There are three major types of water turbines. The Pelton turbine requires large water head and low flow rate, and the Kaplan turbines require low water head but a large flow rate. The Pelton turbines usually build in mountainous regions, while the Kaplan turbines are located in lowlands. These restrictions make these two kind turbines less common than the Francis Turbine.
The Francis turbine fills a large gap between the Pelton and Kaplan and it is widely used. They operate in water head from 10 to 600 meters, and are primarily used for electric power generation. Their power output can be calculated from the water head and flow rate and typically range from 10 to more than 700 megawatts. One of the distinct advantages of the Francis turbine with respect to other water turbines is that they can also be used as water pump. This makes them ideal for a pumped storage systems.
This animation shows the operation of a Francis Turbine in a dam. The arrows show the water path and direction inside the dam. The water from the reservoir behind the dam is transferred to the turbine by a penstock. The penstock diameter of a Francis turbine could be as large as 10 meters. The water coming from the penstock is transferred to the inlet scroll, which distributes the water equally around the wicket gates. Water passes through the wicket gates, which controls the amount of water passing through the turbine, before reaching the runner. This in effect controls the power output of the dam. The wicket gates also adjust the angle of the water reaching to the runner.
After passing through the wicket gates, the water reaches the runner. The water pressure forces the runner to rotate. The rotation speed of the runner can be in the range of 80 to 1000 revolutions per minute. The water continues its motion downward under the runner to the exit pipe. The exit pipe discharges the water to the environment as low pressure water.

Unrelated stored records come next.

-- ==== Sys2Proof/Machine/Operands.lean ====
section
/-! DEFINITION. The operand forms (spec/30_encoding.md R93, spec/44_index_memory.md R237) and the values instructions
compute from their operands. -/

namespace Sys2Proof.Machine

/-- `zext_16(nnn)` (R8, R93). -/
def zext16 (nnn : BitVec 12) : Word := nnn.setWidth 16

/-- The address I holds, as an unbounded integer: the base of every data access (R63, R237). -/
abbrev State.base (s : State) : Nat := s.i.toNat

/-- The key VX names; none when VX is above 15 (R262). -/
def keyNamed (b : Byte) : Option Key :=
  if h : b.toNat < 16 then some ⟨b.toNat, h⟩ else none

/-- The lowest key that is down (R264: keys 0 to 15 in ascending order). -/
def firstKeyDown (keys : Vector Bool 16) : Option Key := (List.finRange 16).find? fun k => keys[k]

/-- A key's number as a byte (R264). -/
def keyByte (k : Key) : Byte := BitVec.ofNat 8 k

/-- The column a sprite starts at: VX mod 64 (R142). -/
def originColumn (b : Byte) : Nat := b.toNat % 64

/-- The row a sprite starts at: VY mod 32 (R142). -/
def originRow (b : Byte) : Nat := b.toNat % 32

/-- The address of glyph VX, the byte not masked (R232). -/
def glyphAddress (b : Byte) : Word := BitVec.ofNat 16 (0x050 + 5 * b.toNat)

/-- Hundreds, tens and units (R233). -/
def bcdDigits (b : Byte) : List Byte :=
  [BitVec.ofNat 8 (b.toNat / 100), BitVec.ofNat 8 (b.toNat / 10 % 10), BitVec.ofNat 8 (b.toNat % 10)]

/-- V0 to VX, lowest first (R234). -/
def State.regsUpTo (s : State) (x : Reg) : List Byte := s.v.toList.take (x.val + 1)

/-- V0 onwards take the bytes, the registers past the last byte keep their values (R235). -/
def State.withRegs (s : State) (bs : List Byte) : State :=
  s.setV (Vector.ofFn fun r => bs.getD r.val s.v[r])

/-- I past the `x + 1` bytes of a block access (R234, R235). -/
def State.advanceI (s : State) (x : Reg) : State := s.setI (BitVec.ofNat 16 (s.i.toNat + x.val + 1))

/-- Where Bnnn goes, PC already advanced (R176). -/
def offsetTarget (mode : BnnnMode) (pc : Word) (nnn : BitVec 12) (v0 : Byte) : Word :=
  match mode with
  | .postIncrement => BitVec.ofNat 16 (pc.toNat + (zext16 nnn).toNat + v0.toNat)
  | .absolute => BitVec.ofNat 16 ((zext16 nnn).toNat + v0.toNat)

end Sys2Proof.Machine
end

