/-- R263, R265 and R266. -/
def Obligations.TimerInstructionsCopyOneByte : Prop :=
  ∀ (s : State) (x : Reg),
    decodeWord (0xF#4 ++ BitVec.ofFin (w := 4) x ++ 0x07#8) = .ok (.readDelay x) ∧
    decodeWord (0xF#4 ++ BitVec.ofFin (w := 4) x ++ 0x15#8) = .ok (.setDelay x) ∧
    decodeWord (0xF#4 ++ BitVec.ofFin (w := 4) x ++ 0x18#8) = .ok (.setSound x) ∧
    (∃ t, exec (.readDelay x) s = .next t ∧ t.reg x = s.dt ∧ t.pc = s.pc ∧ UnchangedExcept [.reg x] s t) ∧
    (∃ t, exec (.setDelay x) s = .next t ∧ t.dt = s.reg x ∧ t.pc = s.pc ∧ UnchangedExcept [.delay] s t) ∧
    (∃ t, exec (.setSound x) s = .next t ∧ t.st = s.reg x ∧ t.pc = s.pc ∧ UnchangedExcept [.sound] s t)
end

The turbine shaft of the Francis turbines is almost always mounted vertically. This makes discharge of the water much easier due to the swirling effect of the water in the inlet scroll, and the effect of gravity.
The rotational motion of the runner is transferred to an electric generator shown. The generated electricity is converted to a high voltage current and is transferred to the grid to be consumed.
One big advantage of the water turbines is that power output can be regulated very easily. If the demand is reduced, the amount of water flowing to the turbine can be reduced in a relatively short period of time.